-- ==== Sys2Proof/Proofs/StaFrameStarts.lean ====
section
/-! PROOFS. A frame start reaches the STA, and the head of the pending list is looked at (R117, R120): O44. -/

namespace Sys2Proof.Machine

section
variable {e : Env} {s t : State} {x : FrameStart} {rest : List FrameStart}

/-! ## The command (R117) -/

/-- The state in which the next frame start on its way reaches the STA. -/
def State.staReady (s : State) (e : Env) (rest : List FrameStart) : State :=
  (s.arrive e).setSta { s.sta with arriving := rest }

theorem exec_staFrameStart (arriving : s.sta.arriving = x :: rest) : exec (.staFrameStart e) s =
    .next (((s.staReady e rest).staTakes x).settle.judgeSlots (s.arrive e)) := by
  show execStaFrameStart e s = _
  unfold execStaFrameStart
  dsimp only
  rw [State.arrive_sta, arriving]
  rfl

/-- A frame start in a quiet part, which leaves it quiet. -/
theorem exec_staFrameStart_calm (arriving : s.sta.arriving = x :: rest) (calm : quiet s = true)
    (took : (s.staReady e rest).staTakes x = t) (stop : t.stop = s.stop) (slotA : t.slotA = s.slotA)
    (slotB : t.slotB = s.slotB) : exec (.staFrameStart e) s = .next t.release := by
  rw [exec_staFrameStart arriving, took, State.settle_calm calm stop slotA slotB]

/-- The frame that ended is dropped in a quiet part whose head of the list stays. -/
theorem exec_staFrameStart_behind (arriving : s.sta.arriving = x :: rest) (calm : quiet s = true)
    (empty : s.sta.early = []) (later : x.first = false) (full : 8 ≤ s.sta.pending.length)
    (waits : s.sta.copy ≠ none ∨ ∀ p, s.sta.pending.head? = some p → p.audio = none)
    (asks : asksNoStop s .streamBehind = true) :
    ∃ d, exec (.staFrameStart e) s = .next (State.release
      { ((s.staReady e rest).staNoted x).fault .streamBehind .none x.ended.frame d with
        sta := ((s.staReady e rest).staNoted x).sta.dropping x.ended.frame }) := by
  obtain ⟨d, took⟩ := State.staTakes_behind (s := s.staReady e rest) later full empty
  obtain ⟨emptyA, emptyB⟩ := quiet_noClip calm
  have slotA := State.fault_slotA ((s.staReady e rest).staNoted x) .streamBehind .none x.ended.frame d
  have slotB := State.fault_slotB ((s.staReady e rest).staNoted x) .streamBehind .none x.ended.frame d
  rw [State.dropFrame_noClip none (by simp) (slotA ▸ emptyA) (slotB ▸ emptyB), State.fault_sta,
    State.lookAtHead_stays] at took
  · refine ⟨d, (exec_staFrameStart_calm arriving calm took ?_ slotA slotB).trans ?_⟩
    · exact State.fault_stop (s := (s.staReady e rest).staNoted x) _ _ _ asks
    · rw [State.release_release]
      rfl
  · have copy : (((s.staReady e rest).staNoted x).sta.dropping x.ended.frame).copy = s.sta.copy := Sta.dropping_copy ..
    have pending : (((s.staReady e rest).staNoted x).sta.dropping x.ended.frame).pending = s.sta.pending :=
      Sta.dropping_pending ..
    show Sta.copy (Sta.dropping _ _) ≠ _ ∨ ∀ p, (Sta.pending (Sta.dropping _ _)).head? = _ → _
    rw [copy, pending]
    exact waits.imp_right fun waits p head => .inl (waits p head)

end

/-- Settles O44: the frame start by what becomes of its record, the look at the head by what it finds, the copy by the
space there is. -/
theorem pendingRecordAppended : Obligations.PendingRecordAppended := by
  refine ⟨?starts, ?appends, ?stays, ?due, ?copies, ?closes⟩
  case starts =>
    intro e s x rest arriving calm empty waits taken
    refine ⟨fun first => ?first, fun later room => ?appended, fun later full asks whole => ?behind⟩
    case first =>
      refine exec_staFrameStart_calm arriving calm ?_ rfl rfl rfl
      rw [State.staTakes_first first, State.lookAtHead_stays]
      · rfl
      · exact waits.imp_right fun waits p head => .inl (waits p head)
    case appended =>
      refine exec_staFrameStart_calm arriving calm ?_ rfl rfl rfl
      rw [State.staTakes_appends (s := s.staReady e rest) later room empty, State.lookAtHead_stays]
      · rfl
      · refine waits.imp_right fun waits p head => .inl ?_
        change (s.sta.pending ++ [_]).head? = some p at head
        cases list : s.sta.pending with
        | nil =>
          rw [list] at head
          exact Option.some.inj head ▸ rfl
        | cons q l =>
          rw [list] at head
          exact waits p (list ▸ head)
    case behind =>
      obtain ⟨d, took⟩ := exec_staFrameStart_behind (e := e) arriving calm empty later full waits asks
      obtain ⟨stands, count, -⟩ := State.logged_fault (s := (s.staReady e rest).staNoted x) whole .streamBehind .none
        x.ended.frame d
      exact ⟨_, took, Sta.dropping_pending .., Sta.dropping_dropped _ x.ended.frame, rfl, Sta.dropping_copy .., stands, count,
        State.fault_mem .., State.fault_shc .., State.fault_ldu .., State.fault_acu ..⟩
  case appends =>
    intro e s x rest arriving later room empty
    rw [exec_staFrameStart arriving, State.staTakes_appends (s := s.staReady e rest) later room empty]
    rfl
  case stays =>
    exact fun s waits => State.lookAtHead_stays waits
  case due =>
    intro s p rest audio list joined noCopy due F u emptied claims
    have isDue : s.sta.due p.frame.frame = true := decide_eq_true due
    have assembles (busy : s.clipOpen = true ∨ s.sta.preOn = true) : s.lookAtHead = u.assemble p audio :=
      State.lookAtHead_assembles list joined noCopy isDue (by simpa using busy)
    have discards (closed : s.clipOpen = false) (off : s.sta.preOn = false) :
        s.lookAtHead = (u.discardPending F).lookAtHead :=
      State.lookAtHead_discards list joined noCopy isDue (by simp [closed, off])
    have released : u.sta.releaseClaim F = { u.sta with claims := claims } := Sta.releaseClaim_eq ..
    refine ⟨fun bad read => ⟨fun closed off => ?discardFails, fun busy => ?assemblyFails⟩,
      fun l read errors top => ⟨fun closed off => ?discarded, fun busy => ?assembled⟩⟩
    case discardFails =>
      rw [discards closed off, State.discardPending_failed (s := u) read, released]
      rfl
    case assemblyFails => exact (assembles busy).trans (State.assemble_failed (s := u) read)
    case discarded =>
      rw [discards closed off, State.discardPending_ok (s := u) ⟨errors, top⟩ read, released]
      rfl
    case assembled =>
      intro candidate spent j
      have bus : u.OpenBus := ⟨errors, top⟩
      obtain ⟨busJ, baseJ⟩ : j.OpenBus ∧ j.shc.partBase = s.shc.partBase := bus.unitsSpent ..
      have judged : s.lookAtHead = (j.useCandidate candidate).1.startCopy
          ⟨p, audio, (j.useCandidate candidate).2.1, (j.useCandidate candidate).2.2, false⟩ :=
        (assembles busy).trans (State.assemble_ok bus read)
      refine ⟨fun noCandidate => ?_, fun k found => ⟨fun low high whole => ?_, fun bad => ?_⟩⟩
      · rw [judged, noCandidate]
        rfl
      · rw [judged, found, State.useCandidate_good low high whole]
      · have inTable : k.index < 8 := (State.readUnits_placed read).inTable k (List.mem_of_find?_eq_some found)
        rw [judged, found, State.useCandidate_damaged busJ inTable bad, baseJ]
        rfl
  case copies =>
    intro s g F need starts
    refine ⟨State.startCopy_full, fun few => ⟨State.startCopy_noUnit few, fun v used => ⟨fun fits => ?_,
      fun short errors top => State.startCopy_short few used short errors top⟩⟩⟩
    refine State.startCopy_starts few ?_
    rw [GroupCopy.unitLength, used]
    exact fits
  case closes =>
    intro s F x c recording clip v
    have closed := State.slot_dropFrame (F := F) recording clip
    have endPoint : s.endPointFor c =
        (match s.sta.index.getLast? with | some k => k.frame | none => c.first - 1) := by
      unfold State.endPointFor State.newestGroup
      cases s.sta.index.getLast? <;> rfl
    refine ⟨fun later => closed.trans (if_pos later), fun notLater => ?_⟩
    rw [endPoint] at closed
    exact closed.trans (if_neg (by simp [notLater]))

end Sys2Proof.Machine
end

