theorem length_streamBlock_le (kind : Byte) (f : FrameNo) (p : List Byte) (flags : Byte) :
    (streamBlock kind f p flags).length ≤ 2 * p.length + 26 := by
  have head := length_stuff_le (headerRest kind f p.length flags)
  have body := length_stuff_le (p ++ leBytes 2 (payloadCheck p).toNat)
  rw [length_headerRest] at head
  rw [List.length_append, length_leBytes] at body
  rw [length_streamBlock, headTaken]
  omega

theorem Clip.length_openBlock_le (c : Clip) (x : SlotId) (mode : RecordMode) : (c.openBlock x mode).length ≤ 66 := by
  unfold Clip.openBlock
  refine (length_streamBlock_le ..).trans ?_
  simp

/-! ## A clip begun in the first queued extent -/

/-- A clip that has begun at the start of an extent, nothing being placed. -/
def Clip.begunIn (id : Word) (first openFrame : FrameNo) (rate : Rate) (g : Extent) : Clip :=
  Clip.begin id 0 false first openFrame rate ⟨g, g.start, 0⟩

/-- The same clip with its OPEN block placed. -/
def Clip.opened (c : Clip) (block : List Byte) (g : Extent) : Clip :=
  { c with
    placed := block.length, items := [⟨0, block.length, .own block, .zero⟩]
    extents := useExtents block.length [⟨g, g.start, 0⟩]
    openPlaced := true, openLength := block.length, openSector := g.start, retry := false }

/-- The slot with the OPEN block placed. -/
def Slot.opened (v : Slot) (c : Clip) (tag : Nat) : Slot :=
  { v with st := .recording, clip := some c, current := c.current, queue := [], openTag := tag }

/-- The open order with the sector of a slot's OPEN block. -/
def OpenOrder.placedAt (o : OpenOrder) (x : SlotId) (sector : Nat) : OpenOrder :=
  match x with
  | .a => { o with sectorA := sector }
  | .b => { o with sectorB := sector }

/-- The part whose open order knows that sector. -/
def State.placedAt (s : State) (x : SlotId) (sector : Nat) : State :=
  { s with deck := { s.deck with openOrder := s.deck.openOrder.map fun o => o.placedAt x sector } }

theorem State.placeOpen_eq (own : s.slot x = v.begins (Clip.begunIn id first openFrame rate g) ⟨g, g.start, 0⟩ [] tag)
    (block : List Byte) : s.placeOpen x (Clip.begunIn id first openFrame rate g) block =
      (s.placedAt x g.start).setSlot x
        (v.opened ((Clip.begunIn id first openFrame rate g).opened block g) tag) := by
  let w : Slot := (v.begins (Clip.begunIn id first openFrame rate g) ⟨g, g.start, 0⟩ [] tag).placeBytes
    (Clip.begunIn id first openFrame rate g) (.own block) block.length .zero
  have placed : (s.updSlot x fun v => v.placeBytes (Clip.begunIn id first openFrame rate g) (.own block) block.length
      ClipCounts.zero) = s.setSlot x w := by
    rw [State.updSlot, own]
  unfold State.placeOpen
  dsimp only [Clip.begunIn, Clip.begin] at placed ⊢
  rw [placed, State.updClip_eq (by rw [State.slot_setSlot]; rfl), State.slot_setSlot, State.setSlot_setSlot]
  cases x <;>
    simp [w, State.placedAt, OpenOrder.placedAt, State.setSlot, Slot.opened, Clip.opened, Slot.placeBytes, Slot.begins,
      takeExtents, Clip.begunIn, Clip.begin, Clip.current]
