-- ==== Sys2Proof/Machine/State.lean ====
section
/-! DEFINITION. The state of SPIFRAME as plain data (10_state.md R20, R21, R33, R36), the host's pending actions, the draws,
the state after reset (70_reset_and_hazards.md R203), and the reasons a step can stop. -/

namespace Sys2Proof.Machine

/-- `ST`, the lifecycle of the channel (R21). -/
inductive Lifecycle where
  /-- CLOSED: not initialised since reset. -/
  | closed
  /-- OPEN: the last INIT succeeded; traffic is allowed. -/
  | opened
  /-- FAILED: an INIT failed; left only by reset. -/
  | failed
  /-- FATAL: a platform transaction failed; left only by reset. -/
  | fatal
  deriving DecidableEq, Repr

/-- The status codes of 60_exceptions.md R170; their numbers are `Status.code`. -/
inductive Status where
  | ok | initFail | fatal | errCmd | errState | errSeq | errArg | errDead
  deriving DecidableEq, Repr

/-- The trace alphabet of R33. -/
inductive Event where
  /-- CFGAPPLIED(cfg): a BusConfig was applied to the link. -/
  | cfgApplied (cfg : BusConfig)
  /-- CSA: chip-select went from deasserted to asserted. -/
  | csa
  /-- CSR: chip-select went from asserted to deasserted. -/
  | csr
  /-- X(o, i): one 8-bit unit, byte `o` sent and byte `i` received. -/
  | x (o i : Byte)
  deriving DecidableEq, Repr

/-- `SEQ` (R36): idle, or the operation the sequencer executes. The model makes an operation one transition, so the only
position inside an operation that a state can show is its first step (DEDUCED, log entry 1). -/
inductive Seq where
  | idle
  | running (op : Instr)
  deriving DecidableEq, Repr

/-- The four status registers of R37, by number. -/
inductive StatusReg where
  | s0 | s1 | s2 | s3
  deriving DecidableEq, Repr

/-- What the outside can do to the block (R31, R38, R200; DESIGN CHOICE, log entries 2 and 14). -/
inductive HostAction where
  /-- The host puts a command word on CMD. -/
  | command (w : CmdWord)
  /-- The host writes one byte of `BUF` (only between operations, R31). -/
  | bufWrite (i : Nat) (b : Byte)
  /-- The block is reset between two operations (R200). -/
  | reset
  /-- The host puts a command word on CMD and the block is reset during the operation, after `k` of its events (R200). -/
  | resetDuring (w : CmdWord) (k : Nat)
  deriving DecidableEq, Repr

/-- The environment's draws (00_scope.md R10): for each kind a list of scripted draws and the position of the next one. Past
the end of a list the draw is an opaque constant of Config applied to the position. These are the model's own fields
(DESIGN CHOICE, log entries 5 to 8). -/
structure Env where
  /-- Bytes the device answers on MISO (R111). -/
  miso : List Byte
  misoAt : Nat
  /-- Outcomes of platform transactions (R112). -/
  tx : List TxDraw
  txAt : Nat
  /-- Whether the platform lets an INIT succeed (R113). -/
  inits : List Bool
  initAt : Nat
  /-- Bytes sent from bytes of `BUF` that have no value (R31). -/
  unwritten : List Byte
  unwrittenAt : Nat
  deriving DecidableEq, Repr

/-- The state. R20's eight fields are `st` to `trace`; `config` is the configuration of R8, which no operation changes; the
last four fields are the model's own. -/
structure State where
  /-- The parameters of the block (R8; log entry 3). -/
  config : Config
  /-- `ST` (R21). -/
  st : Lifecycle
  /-- `CFG`, the BusConfig in force; `none` is the spec's "no value" (R27, R113, R176, R203; log entry 9). -/
  cfg : Option BusConfig
  /-- `CS`, true = asserted (R28). -/
  cs : Bool
  /-- `BUF` (R31): sorted by index; an index not listed has no value (log entry 11). -/
  buf : List Host.Cell
  /-- `RESULT` (R32); `none` is the spec's "no value" before the first write (R32, R203; log entry 10). -/
  result : Option HalfWord
  /-- `LASTST` (R34). -/
  lastst : Status
  /-- `SEQ` (R36). -/
  seq : Seq
  /-- `TRACE` (R33), oldest event first. -/
  trace : List Event
  /-- The response words put out since reset, oldest first (R38, R90; DESIGN CHOICE, log entry 13). -/
  rsps : List CmdWord
  /-- What the host does next, first action first (DESIGN CHOICE, log entry 2). -/
  host : List HostAction
  /-- The closed traces of earlier reset-to-reset epochs, oldest first (R200; DESIGN CHOICE, log entry 12). -/
  epochs : List (List Event)
  /-- The draws. -/
  env : Env
  deriving DecidableEq, Repr

/-- Reasons a step stops with a fault. No operation raises one. -/
inductive Fault where
  /-- The host writes `BUF` at an index at or past `BUF_MAX`, which does not exist (R31, R50). Raised by the host action
  `bufWrite` only. Safe: the model stops where the spec gives no effect (DESIGN CHOICE, log entry 15). -/
  | bufIndex (i : Nat)
  deriving DecidableEq, Repr

/-- Reasons an instruction is refused by the model. The spec's own refusals (R172) are not these: they are next states. -/
inductive Refusal where
  /-- The instruction has no meaning yet. Raised by an arm of exec only. Safe: the model stops. -/
  | notModelled (mnemonic : String)
  deriving DecidableEq, Repr

/-- The draws at the start: nothing scripted, every position 0. -/
def Env.start : Env where
  miso := []
  misoAt := 0
  tx := []
  txAt := 0
  inits := []
  initAt := 0
  unwritten := []
  unwrittenAt := 0

/-- The state after reset (R203), with no host action pending. -/
def State.reset : State where
  config := Config.afterReset
  st := .closed
  cfg := none
  cs := false
  buf := []
  result := none
  lastst := .ok
  seq := .idle
  trace := []
  rsps := []
  host := []
  epochs := []
  env := Env.start

end Sys2Proof.Machine
end

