theorem txOutcome_bufMoved (s : State) (evs : List Event) (u t : Nat) (b : List Host.Cell) (w j : Nat) :
    txOutcome (bufMoved s evs u t b w) j = txOutcome s (t + j) :=
  txOutcome_moved s evs u t j

/-- The bytes `o` are what `n` bytes of `BUF` from index `lo` on send: a byte with a value is sent as it is. -/
def SentFrom (s : State) (lo n : Nat) (o : List Byte) : Prop :=
  o.length = n ∧ ∀ j b, j < n → Memory.get s.buf (lo + j) = some b → o[j]? = some b

/-- One chunk that succeeds (R118): its bytes go out, its echo is in `BUF`. -/
theorem sendChunk_ok {lo n : Nat} {s : State} (h : txOutcome s 0 = .ok) :
    ∃ o u, SentFrom s lo n o ∧ sendChunk lo n s =
        .going (bufMoved s (wireUnits o (answers s 0 n)) n 1 (Memory.setRange s.buf lo (answers s 0 n)) u)
          (answers s 0 n) := by
  obtain ⟨o, u, ho, hl, hv⟩ := fetchBytes_spec lo n s
  refine ⟨o, u, ⟨hl, hv⟩, ?_⟩
  have e1 : txOutcome { s with env := { s.env with unwrittenAt := u } } 0 = .ok := h
  simp only [sendChunk, ho, transact_ok e1, hl]
  rfl

/-- One chunk that fails after `p` of its units (R112, R118): its bytes of `BUF` have no value. -/
theorem sendChunk_fail {lo n p : Nat} {s : State} (h : txOutcome s 0 = .fail p) :
    ∃ o u, SentFrom s lo n o ∧ sendChunk lo n s =
        .dead (fatalEntry
          (bufMoved s (wireUnits (o.take p) (answers s 0 (min p n))) (min p n) 1 (Memory.forget s.buf lo n) u)) := by
  obtain ⟨o, u, ho, hl, hv⟩ := fetchBytes_spec lo n s
  refine ⟨o, u, ⟨hl, hv⟩, ?_⟩
  have e1 : txOutcome { s with env := { s.env with unwrittenAt := u } } 0 = .fail p := h
  simp only [sendChunk, ho, transact_fail e1, List.length_take, hl]
  rfl

/-- What two runs of bytes send, one after the other, where the first run's bytes of `BUF` have been overwritten meanwhile. -/
theorem SentFrom.append {s t : State} {lo m n : Nat} {o₁ o₂ : List Byte} (h₁ : SentFrom s lo m o₁)
    (h₂ : SentFrom t (lo + m) n o₂) (hb : ∀ j, lo + m ≤ j → Memory.get t.buf j = Memory.get s.buf j) :
    SentFrom s lo (m + n) (o₁ ++ o₂) := by
  refine ⟨by simp [h₁.1, h₂.1], fun j b hj hg => ?_⟩
  have hlen := h₁.1
  by_cases hjm : j < m
  · rw [List.getElem?_append_left (by omega)]
    exact h₁.2 j b hjm hg
  · rw [List.getElem?_append_right (by omega), hlen]
    refine h₂.2 (j - m) b (by omega) ?_
    rw [show lo + m + (j - m) = lo + j by omega, hb _ (by omega)]
    exact hg

/-- Only the last chunk looks at `hold` (R118). -/
theorem sendChunks_hold (hold : Bool) (chunk size left k : Nat) (s : State) :
    sendChunks hold chunk size (left + 1) k s =
      (sendChunks true chunk size (left + 1) k s).andThen fun s1 _ => .going (if hold then s1 else release s1) [] := by
  induction left generalizing k s with
  | zero =>
    simp only [sendChunks, if_true]
    cases sendChunk (chunkLo chunk k) (chunkLen chunk size k) s <;> simp [Flow.andThen]
  | succ left ih =>
    rw [sendChunks]
    conv => rhs; rw [sendChunks]
    cases sendChunk (chunkLo chunk k) (chunkLen chunk size k) s with
    | going s1 r => simp only [Flow.andThen, Nat.succ_ne_zero, if_false, if_true]; exact ih (k + 1) s1
    | dead s1 => rfl
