-- ==== Sys2Proof/Tests/Slice0.lean ====
section
/-! SUPPORT. Tests. Expected words, traces and responses are those of 95_test_vectors.md (the id stands in each docstring) or are
worked out by hand from the rule named; the witnesses show that the hypotheses of each statement can be met together, clause by
clause, at values on the edges of their ranges. -/

namespace Sys2Proof.Tests

open Sys2Proof Sys2Proof.Machine Sys2Proof.Claims

/-! ### Helpers -/

/-- The configuration the vectors assume: default selectors, `CHUNK` = 4096, `BUF_MAX` = 8192, the default `CFG_LEGAL`. -/
def config : Config where
  channelIndex := 0
  csLine := 0
  selCW := 0x80
  selSR := 0xC0
  selDW := 0x00
  selDR := 0x40
  dummy := 0x00
  chunk := 4096
  bufMax := 8192
  wordBits := 16
  wordHighFirst := true
  unitBits := 8
  cfgLegal := .standard
  divBits := 16
  csActiveLow := true

/-- The state after reset with that configuration and scripted draws. -/
def closedWith (inits : List Bool) (host : List HostAction) : State :=
  { State.reset with config := config, host := host, env := { Env.start with inits := inits } }

/-- `S_open` of the vectors at chip-select level `cs`, with `BUF` filled from index 0, the device's answers and the outcomes of the
platform transactions. -/
def openWith (cs : Bool) (buf miso : List Byte) (tx : List TxDraw) : State :=
  { State.reset with
    config := config
    st := .opened
    cfg := some 0x080040
    cs := cs
    buf := Memory.setRange [] 0 buf
    trace := if cs then [.cfgApplied 0x080040, .csa] else [.cfgApplied 0x080040]
    env := { Env.start with miso := miso, tx := tx } }

/-- The same with chunks of two bytes, so that a chunk boundary is near. -/
def smallChunks (s : State) : State := { s with config := { s.config with chunk := 2 } }

/-- `s` with `WORD_HIGH_FIRST` and `CS_ACTIVE_LOW` false. -/
def lowFirst (s : State) : State := { s with config := { s.config with wordHighFirst := false, csActiveLow := false } }

/-- A state in which the channel has failed or died. -/
def stopped (st : Lifecycle) : State := { closedWith [] [] with st := st }

/-- What an outcome leaves of the trace since `s`, the response words since `s`, and chip-select. -/
def seen (s : State) : Host.Outcome State Fault Refusal → Option (List Event × List CmdWord × Bool)
  | .next t => some (t.trace.drop s.trace.length, t.rsps.drop s.rsps.length, t.cs)
  | .fault _ => none
  | .refused _ => none

/-- The state an outcome answers. -/
def stateOf : Host.Outcome State Fault Refusal → Option State
  | .next t => some t
  | .fault _ => none
  | .refused _ => none

/-- Lifecycle, `CFG`, `RESULT` and `LASTST` an outcome leaves. -/
def kept (o : Host.Outcome State Fault Refusal) : Option (Lifecycle × Option BusConfig × Option HalfWord × Status) :=
  (stateOf o).map fun t => (t.st, t.cfg, t.result, t.lastst)

/-- The first three bytes of `BUF` an outcome leaves. -/
def buf3 (o : Host.Outcome State Fault Refusal) : Option (List (Option Byte)) :=
  (stateOf o).map fun t => [hostBufRead 0 t, hostBufRead 1 t, hostBufRead 2 t]

/-! ### Well-formedness -/

/-- A count that does not fit its 23-bit field has no command word; the largest that does has one (R86). -/
theorem test_wellFormed :
    (Instr.write 8388608 true).wellFormed = false ∧ (Instr.write 8388607 true).wellFormed = true ∧
    (Instr.wdatan 8388608).wellFormed = false ∧ (Instr.wdatan 8388607).wellFormed = true := by decide

/-! ### Decoding: words written out from R86 to R88 -/

/-- V1: opcode 0x01, then 0b00_0_01000, then the divider 64. -/
theorem test_decode_init : decode (0b00000001_00_0_01000_0000000001000000 : BitVec 32) = .ok (.init 0 0 8 64) := rfl

/-- V2, V3, V4: each field of format FI on its own. -/
theorem test_decode_init_fields :
    decode 0x01C80010 = .ok (.init 3 0 8 16) ∧ decode 0x0128FFFF = .ok (.init 0 1 8 65535) ∧
    decode 0x01100040 = .ok (.init 0 0 16 64) := ⟨rfl, rfl, rfl⟩

/-- V5. -/
theorem test_decode_begin_end :
    decode (0b00000010_000000000000000000000000 : BitVec 32) = .ok .beginFrame ∧ decode 0x03000000 = .ok .endFrame :=
  ⟨rfl, rfl⟩

/-- V6, V7: hold is bit 23. -/
theorem test_decode_write :
    decode (0b00000100_1_00000000000000000000101 : BitVec 32) = .ok (.write 5 true) ∧
    decode 0x04001001 = .ok (.write 4097 false) := ⟨rfl, rfl⟩

/-- V8. -/
theorem test_decode_transfers :
    decode 0x050000A5 = .ok (.xferb 0xA5) ∧ decode (0b00000110_00000000_1010101111001101 : BitVec 32) = .ok (.xferw 0xABCD) :=
  ⟨rfl, rfl⟩

/-- V9. -/
theorem test_decode_byte_frames :
    decode (0b00010000_0000000000000000_00110000 : BitVec 32) = .ok (.wcmd 0x30) ∧ decode 0x11000041 = .ok (.wdata 0x41) :=
  ⟨rfl, rfl⟩

/-- V10. -/
theorem test_decode_data_frames :
    decode (0b00010010_0_00000000000000000000011 : BitVec 32) = .ok (.wdatan 3) ∧ decode 0x1300F800 = .ok (.wdataw 0xF800) :=
  ⟨rfl, rfl⟩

****************

▸ **Action item**:
Scan the listing above for the line that has "SentFrom s lo (m + n) (o₁ ++ o₂) := by", then copy exactly from that line through the line that has "Only the last".

▸ **Response to the exercise**:
    SentFrom s lo (m + n) (o₁ ++ o₂) := by
  refine ⟨by simp [h₁.1, h₂.1], fun j b hj hg => ?_⟩
  have hlen := h₁.1
  by_cases hjm : j < m
  · rw [List.getElem?_append_left (by omega)]
    exact h₁.2 j b hjm hg
  · rw [List.getElem?_append_right (by omega), hlen]
    refine h₂.2 (j - m) b (by omega) ?_
    rw [show lo + m + (j - m) = lo + j by omega, hb _ (by omega)]
    exact hg

/-- Only the last chunk looks at `hold` (R118). -/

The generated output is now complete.